21. A valuation prepared by a property adviser and valuer on 28th April, 2016, describes the premises as a “three bedroom detached extended cottage situated on circa one acre site with a garage/storage shed to the rear”. The property is described as being “in need of refurbishment”, and there are no kitchen units or appliances, no oil boiler or oil tank to service the central heating installed in the property, and no running water, as there are no pipes and conduits from the well which is intended to service the premises. The lounge extension and garage/storage shed were constructed or extended without planning permission. There are indications of leaks in the ceiling in the hallway.

22. EBS argues that as a condition of the security agreement entered into with the debtor, the debtor was required to maintain the premises in good repair and condition and not to make any structural alterations to the premises. Clause 6(c) of the mortgage conditions requires the debtor to:

      “Put and keep the Property and any additions to it in good repair and condition to the satisfaction of EBS.”
23. Clause 6(g) requires the mortgagor to comply with statutes:

“To observe and comply with the provisions of all statutes and the orders of competent authorities insofar as they affect the Property and generally to do everything concerning the Property which is required by law or regulation.”

24. EBS argues that the current structural and repair condition of the premises suggests a clear breach by the borrower of the terms and conditions in the mortgage, and objects to any “indulgence” of a court when the circumstances point to default by the borrower of the mortgage conditions having led to a devaluation of the premises.

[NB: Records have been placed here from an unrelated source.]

-- ==== Sys2Proof/Machine/Queues.lean ====
section
/-! DEFINITION. The QUEUE words, the life of a queue operation, binding, arrival, fill-back, credit and the states of a stage
context (chapter 2; R86 to R90, R106, R255, R256, R405 to R408, R515, R516). -/
namespace Sys2Proof.Machine

/-! ## Issue of a QUEUE word (Table 3-6) -/

/-- May thread k do operation kind on queue q (R87)? -/
def State.pairOk (s : State) (k kind q : Nat) : Bool :=
  let p := (s.thread k).prog
  let bp := match s.rowOf k with | some r => r.bPart | none => 0
  (p == .pass || p == .early) && q / 2 == k % 4 && decide (k % 4 ≤ 1) && (kind / 2 == q % 2) && !(k % 4 == 1 && bp == 2)

/-- Issues a QUEUE word of operation kind: bits [50:48], then the pairing of R87, then the context's state and the queue's
kind; otherwise the operation is accepted and its thread waits for it (R79, R86 to R89); that of a SEND waits until it is admitted (log
entry 131). -/
def State.queueWord (s : State) (k kind w : Nat) : State :=
  let q := bits w 54 2
  if bits w 48 3 ≠ 0 then s.reportWord k (malformed 48)
  else if s.pairOk k kind q = false then s.reportWord k (malformed 54)
  else match s.ctxOf k with
    | none => s.reportWord k (malformed 54)
    | some c =>
      let id := s.nextId
      let s := s.accept { id := 0, unit := 0x0031, index := c, chan := k, owner := s.ownerOf k, tag := (s.thread k).tag
                          info := kind }
      let s := s.setThread k { s.thread k with wait := .item id }
      let o : QOp := { kind := kind, key := k, item := id, d := bits w 51 3, flags := bits w 40 8, fmt := bits w 32 8
                       len := bits w 0 32 }
      let s := s.setQueue c q { s.queue c q with ops := (s.queue c q).ops ++ [o] }
      if s.ctxState c = 1 then s else s.startOp c q o

/-- TAKE (R51, R86). -/
def execTake (g : ClusterId) (t : Thr) (w : BitVec 56) (s : State) : Res :=
  .next (s.issue (threadKey g t) (progWord 4 0 w.toNat) fun s => s.queueWord (threadKey g t) 0 w.toNat)

/-- RELEASE (R52, R86). -/
def execRelease (g : ClusterId) (t : Thr) (w : BitVec 56) (s : State) : Res :=
  .next (s.issue (threadKey g t) (progWord 4 1 w.toNat) fun s => s.queueWord (threadKey g t) 1 w.toNat)

/-- CLAIM (R53, R86). -/
def execClaim (g : ClusterId) (t : Thr) (w : BitVec 56) (s : State) : Res :=
  .next (s.issue (threadKey g t) (progWord 4 2 w.toNat) fun s => s.queueWord (threadKey g t) 2 w.toNat)

/-- SEND (R54, R86). -/
def execSend (g : ClusterId) (t : Thr) (w : BitVec 56) (s : State) : Res :=
  .next (s.issue (threadKey g t) (progWord 4 3 w.toNat) fun s => s.queueWord (threadKey g t) 3 w.toNat)

/-! ## TAKE (R51, R57, R70, R90, R106, R255, R256) -/

/-- The slot header as the TAKE reads it. -/
structure SlotHdr where
  tag : Tag
  kind : Nat
  flags : Nat
  fmt : Nat
  low : Nat
  high : Nat
  deriving DecidableEq, Repr

/-- Parses a slot header (Table 2-5). -/
def parseSlotHdr (x : Nat) : SlotHdr :=
  { tag := { mb := BitVec.ofNat 32 x, step := BitVec.ofNat 32 (bits x 32 32), ver := BitVec.ofNat 16 (bits x 64 16) }
    kind := bits x 80 8, flags := bits x 88 8, fmt := bits x 96 8, low := bits x 112 16, high := bits x 288 224 }

/-- The first bad field of a slot header (R57): its bit offset. -/
def badField (q : Nat) (h : SlotHdr) : Option Nat :=
  if h.kind ≠ q / 2 then some 80
  else if bits h.flags 4 4 ≠ 0 then some 92
  else if 5 < h.fmt then some 96
  else if h.low ≠ 0 then some 112
  else if h.high ≠ 0 then some 288
  else none

/-- The device releases the slot with ring index i itself (R57): its credit returns in its turn. -/
def State.autoRelease (s : State) (c q i : Nat) : State :=
  let f : InSlot → InSlot := fun x => if x.ix = i ∧ ¬ x.taken then { x with auto := true } else x
  (s.setQueue c q { s.queue c q with slots := (s.queue c q).slots.map f }).afterRelease c q

/-- A TAKE that rejects its slot: MALFORMED with a detail, the slot is released, and a malformed-slot event is logged (R57). -/
def State.rejectSlot (s : State) (c q i : Nat) (o : QOp) (d : Nat) : State :=
  ((s.endOp c q o (malformed d)).queueEvent 0x0100 c q d).autoRelease c q i

/-- A TAKE that succeeds: the slot is taken, the stream and the TAKE itself get its tag (R23), and the stream the payload's Firn-window
offset (R51, R86). -/
def State.takeSlot (s : State) (c q i : Nat) (o : QOp) (tag : Tag) (st : Option Nat) (pins : List (Nat × BitVec 16)) : State :=
  let f : InSlot → InSlot := fun x => if x.ix = i ∧ ¬ x.auto then { x with taken := true } else x
  let s := s.setQueue c q { s.queue c q with slots := (s.queue c q).slots.map f }
  let t := s.thread o.key
  let s := s.setThread o.key { t with
    tag := tag, widened := q == 2 && (st.map fun e => (s.stashAt c e).widened).getD false, stash := st.map fun e => (c, e)
    pins := t.pins ++ pins
    ag := t.ag.put 0 o.d (BitVec.ofNat 32 (s.payAddr c q i - firnBase)) }
  (s.modItem o.item fun i => { i with tag := tag }).endOp c q o {}

/-- The version that a TAKE at a HOST-fed stage gives (R90, R106): in an EVAL row the window's. -/
def State.hostVersion (s : State) (c : Nat) (eval : Bool) : Nat :=
  match (s.part (c / 4)).evalVer.find? (fun e => e.1 == c) with
  | some (_, v) => if eval then v.toNat else s.headNum c
  | none => s.headNum c

/-- The first TAKE of an evaluation window at a HOST-fed stage fixes the window's version and pins it (R106, R255). -/
def State.openWindow (s : State) (c : Nat) : State :=
  let x := s.part (c / 4)
  if x.evalVer.any fun e => e.1 == c then s
  else
    let s := s.setPart (c / 4) { x with evalVer := x.evalVer ++ [(c, BitVec.ofNat 16 (s.headNum c))] }
    match s.snpFind c (s.headNum c) with
    | none => s
    | some k => (s.setSnp c { s.snp c with windowPin := some (s.headNum c) }).pin c k

/-- The lowest free stash entry (R69). -/
def State.freeEntry (s : State) (c : Nat) : Option Nat :=
  (upFrom 0 (s.fld (Reg.stgCtxStash c) Fld.stgCtxStashEntries + 1)).find? fun e => !(s.stashAt c e).used

/-- A TAKE on AIN whose header is good, with its tag (R51, R69, R255, R277): a slot without EVAL takes a stash entry. -/
def State.takeForward (s : State) (c i : Nat) (o : QOp) (tag : Tag) (slot : Nat) (eval : Bool) : State :=
  if eval then (s.pin c slot).takeSlot c 0 i o tag none [(c, tag.ver)]
  else match s.freeEntry c with
    | none => s
    | some e =>
      let s := ((s.setStash c e { used := true, order := o.item, tag := tag }).pin c slot).zeroLog (o.key / 4) (c % 4) e
      s.takeSlot c 0 i o tag (some e) []

/-- A TAKE on AIN (R51, R90, R106, R256): it waits where its version is the open build's, where a HOST-fed stage has no HEAD,
or where no stash entry is free. FLAGS.EVAL is checked before the version (log entry 105). -/
def State.takeAin (s : State) (c i : Nat) (o : QOp) (h : SlotHdr) : State :=
  let eval := match (s.part (c / 4)).row with | some r => r.eval | none => false
  if bit h.flags 0 ≠ eval then s.rejectSlot c 0 i o 88
  else if s.qKind c 0 = 3 then
    if s.hasHead c = false then s
    else
      let s := s.when eval fun s => s.openWindow c
      let v := s.hostVersion c eval
      match s.snpFind c v with
      | none => s
      | some k =>
        s.takeForward c i o { mb := h.tag.mb, step := s.reg (Reg.stgTabStep (c / 4)), ver := BitVec.ofNat 16 v } k eval
  else match s.snpFind c h.tag.ver.toNat with
    | some k => s.takeForward c i o h.tag k eval
    | none => if s.buildOpen c ∧ s.buildNum c = h.tag.ver.toNat then s else s.rejectSlot c 0 i o 64

/-- A TAKE on GIN (R70, R106): no entry, another version, or FLAGS.EVAL in a row without EVAL, in this order (log entry 105). -/
def State.takeGin (s : State) (c i : Nat) (o : QOp) (h : SlotHdr) : State :=
  let eval := match (s.part (c / 4)).row with | some r => r.eval | none => false
  let hit := (upFrom 0 64).find? fun e =>
    let x := s.stashAt c e
    x.used && x.tag.mb == h.tag.mb && x.tag.step == h.tag.step
  match hit with
  | none => s.rejectSlot c 2 i o 0
  | some e =>
    if (s.stashAt c e).tag.ver ≠ h.tag.ver then s.rejectSlot c 2 i o 64
    else if bit h.flags 0 ∧ eval = false then s.rejectSlot c 2 i o 88
    else s.takeSlot c 2 i o h.tag (some e) []

/-- The TAKE that waits longest on an inbound queue meets the oldest untaken slot (R51, R57, R64). -/
def State.takeFront (s : State) (c q : Nat) (o : QOp) (x : InSlot) : State :=
  match x.badHdr with
  | some a => ((s.endOp c q o (dataError a 0)).autoRelease c q x.ix)
  | none =>
    match s.badByte (s.hdrAddr c q x.ix) 64 with
    | some a => (s.chargeUe a).endOp c q o (dataError a 0)
    | none =>
      let h := parseSlotHdr (s.slotHdr c q x.ix)
      match badField q h with
      | some d => s.rejectSlot c q x.ix o d
      | none => if q = 0 then s.takeAin c x.ix o h else s.takeGin c x.ix o h

/-- May queue operations of a context act (Table 2-2)? -/
def State.ctxRuns (s : State) (c : Nat) : Bool := s.ctxState c == 2 || s.ctxState c == 3

/-- TAKE_COMPLETE (R51). -/
def execTakeComplete (c : CtxId) (q : QueueId) (s : State) : Res :=
  .next (match (s.queue c q).op 0, (s.queue c q).slots.find? (fun x => !x.taken && !x.auto) with
    | some o, some x => s.when (s.ctxRuns c && x.resident) fun s => s.takeFront c q o x
    | _, _ => s)

/-! ## Fill-back (R64) -/

/-- FILL_BACK_COMPLETE (R64). -/
def execFillBackComplete (c : CtxId) (q : QueueId) (s : State) : Res := .next (s.endFill c q)

/-! ## CLAIM (R53) -/

/-- Is ring slot i of an outbound queue free? -/
def Queue.outFree (x : Queue) (i : Nat) : Bool := !(x.claimed.any fun y => y.1 == i) && !(x.flights.any fun f => f.slot == i)

/-- CLAIM_COMPLETE (R53): the slot in ring order is claimed once it is free, and the tag is written into its header. -/
def execClaimComplete (c : CtxId) (q : QueueId) (s : State) : Res :=
  .next (match (s.queue c q).op 2 with
    | none => s
    | some o =>
      let x := s.queue c q
      let i := x.nextClaim
      let tag := (s.thread o.key).tag
      let a := s.payAddr c q i - firnBase
      let n := s.qSlots c q
      s.when (s.ctxRuns c && x.outFree i) fun s =>
        let s := s.store (s.hdrAddr c q i) (leBytes 4 tag.mb.toNat ++ leBytes 4 tag.step.toNat ++ leBytes 2 tag.ver.toNat)
        let s := s.setQueue c q { x with claimed := x.claimed ++ [(i, tag)], nextClaim := (i + 1) % n }
        let t := s.thread o.key
        let s := s.setThread o.key { t with ag := t.ag.put 0 o.d (BitVec.ofNat 32 a) }
        s.endOp c q o {})

/-! ## SEND (R50, R54 to R58, R88, R361, R408, R515) -/

/-- The header of a slot as it is sent (R50, R88). -/
def State.sendHdr (s : State) (c q : Nat) (o : QOp) (tag : Tag) (seq : Nat) : Bytes :=
  let eval := match s.rowOf o.key with | some r => r.eval | none => false
  let fl := b2n eval + 2 * b2n (s.isFailed (c / 4) tag.step) + 4 * b2n (s.thread o.key).widened + 8 * b2n (bit o.flags 3)
  leBytes 4 tag.mb.toNat ++ leBytes 4 tag.step.toNat ++ leBytes 2 tag.ver.toNat ++ leBytes 1 (q / 2) ++ leBytes 1 fl ++
    leBytes 1 o.fmt ++ leBytes 1 c ++ leBytes 2 0 ++ leBytes 4 s.ownAddr.toNat ++ leBytes 4 o.len ++
    leBytes 8 s.now.toNat ++ leBytes 4 seq ++ List.replicate 28 0

/-- The peer context of a queue. -/
def State.peerCtx (s : State) (c q : Nat) : Nat := s.fld (Reg.stgqPeer c q) Fld.stgqPeerCtx

/-- RELEASED as the producer sees it: read directly on a LOCAL queue, else the latest value received (R58, R59). -/
def State.releasedSeen (s : State) (c q : Nat) : BitVec 16 :=
  if s.qKind c q = 1 then (s.queue (s.peerCtx c q) (peerQueue q)).released.setWidth 16 else (s.queue c q).seen

/-- Has the producer credit (R58)? -/
def State.hasCredit (s : State) (c q : Nat) : Bool :=
  decide (((s.queue c q).sent.toNat + 0x10000 - (s.releasedSeen c q).toNat) % 0x10000 < (s.queue c q).peerCap)

/-- What reading the payload of a slot meets: the completion of R515 where a byte cannot be read. -/
def State.payloadFault (s : State) (a n : Nat) : Option Completion :=
  (s.badByte a n).map fun b => dataError b (b - a)

/-- Admission of a SEND: SENT counts it, its slot is in flight, and its thread goes on. -/
def State.launch (s : State) (c q : Nat) (o : QOp) (f : Flight) : State :=
  let x := s.queue c q
  let s := s.setQueue c q { x with sent := x.sent + 1, claimed := x.claimed.drop 1, flights := x.flights ++ [f] }
  (s.dropOp c q o.item).wake o.key

/-- A SEND on a LOCAL queue with credit (R56). -/
def State.sendLocal (s : State) (c q : Nat) (o : QOp) (i : Nat) (tag : Tag) : State :=
  if s.ctxDead (s.peerCtx c q) then s.sendDead c q o
  else s.when (s.hasCredit c q) fun s =>
    let seq := (s.queue c q).sent.toNat
    let hdr := s.sendHdr c q o tag seq
    let s := (s.store (s.hdrAddr c q i) hdr).setReg (Reg.stgqBound c q) 0
    s.launch c q o { slot := i, len := o.len, seq := seq, item := o.item, hdr := hdr }

/-- Bytes 40 to 239 of a STAGE_SLOT segment's header (Table 10-5). -/
def slotTail (ctx q : Nat) (hdr : Bytes) : Bytes := leBytes 1 ctx ++ leBytes 1 q ++ List.replicate 22 0 ++ hdr

/-- The n payload bytes at a as the transfer delivers them: undefined from the first byte that could not be read onwards
(R515). -/
def State.deliverBytes (s : State) (a n : Nat) : Bytes :=
  match s.badByte a n with
  | none => s.bytes a n
  | some b => s.bytes a (b - a) ++ (upFrom b (a + n - b)).map fun x => Config.freeByte s.free x

/-- A SEND on a REMOTE queue with credit (R55, R325): refused, or admitted with its bound, which is 0 under no admission (log entry
104). -/
def State.sendRemote (s : State) (c q : Nat) (o : QOp) (i : Nat) (tag : Tag) : State :=
  s.when (s.hasCredit c q) fun s =>
    let seq := (s.queue c q).sent.toNat
    let bad := s.payloadFault (s.payAddr c q i) o.len
    let hdr := s.sendHdr c q o tag seq
    let out := if bad.isSome then putField hdr 11 1 (setBits (field hdr 11 1) 1 1 1) else hdr
    let (r, x, bound) := s.tick.submit {
      dest := s.reg (Reg.stgqPeerDev c q), typ := 1, vc := qVc q
      port := some (s.fld (Reg.stgqPeer c q) Fld.stgqPeerPort)
      tail := slotTail (s.peerCtx c q) (peerQueue q) out, body := s.deliverBytes (s.payAddr c q i) o.len, why := .slot c q }
    match (r.fab.xfers.find? fun t => t.xid == x).bind Xfer.ended with
    | some e => (r.dropXfer x).endOp c q o e
    | none =>
      let r := r.when bad.isSome fun r => r.chargeRange (r.payAddr c q i) o.len
      let r := (r.store (r.hdrAddr c q i) hdr).setReg (Reg.stgqBound c q) (BitVec.ofNat 32 bound)
      r.launch c q o { slot := i, len := o.len, seq := seq, item := o.item, xid := some x, hdr := hdr, bad := bad }

/-- Replaces the flight of the same item. -/
def State.setFlight (s : State) (c q : Nat) (f : Flight) : State :=
  let up : Flight → Flight := fun y => if y.item = f.item then f else y
  s.setQueue c q { s.queue c q with flights := (s.queue c q).flights.map up }

/-- The bytes of a flight's payload that reach its buffer. -/
def Flight.sentBytes (f : Flight) : Nat := match f.bad with | some e => e.count | none => f.len

/-- The POST of a flight's buffer completes as its SEND does, or with r where nothing was written (R407). -/
def State.endPost (s : State) (f : Flight) (b : PostBuf) (r : Completion) : State :=
  (s.setInfo b.item f.seq).finish b.item r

The evidence of the debtor
25. The debtor, in his first affidavit, says that he initially approached Ms. Cheever on or about 4th March, 2016, after what he describes as a “period of extreme pressure, mental health difficulties and on-going failure to reach a resolution with my secured creditor”. He realised that he was facing a very real prospect of losing his home but that he had “buried his head in the sand” regarding his financial difficulties for a number of years.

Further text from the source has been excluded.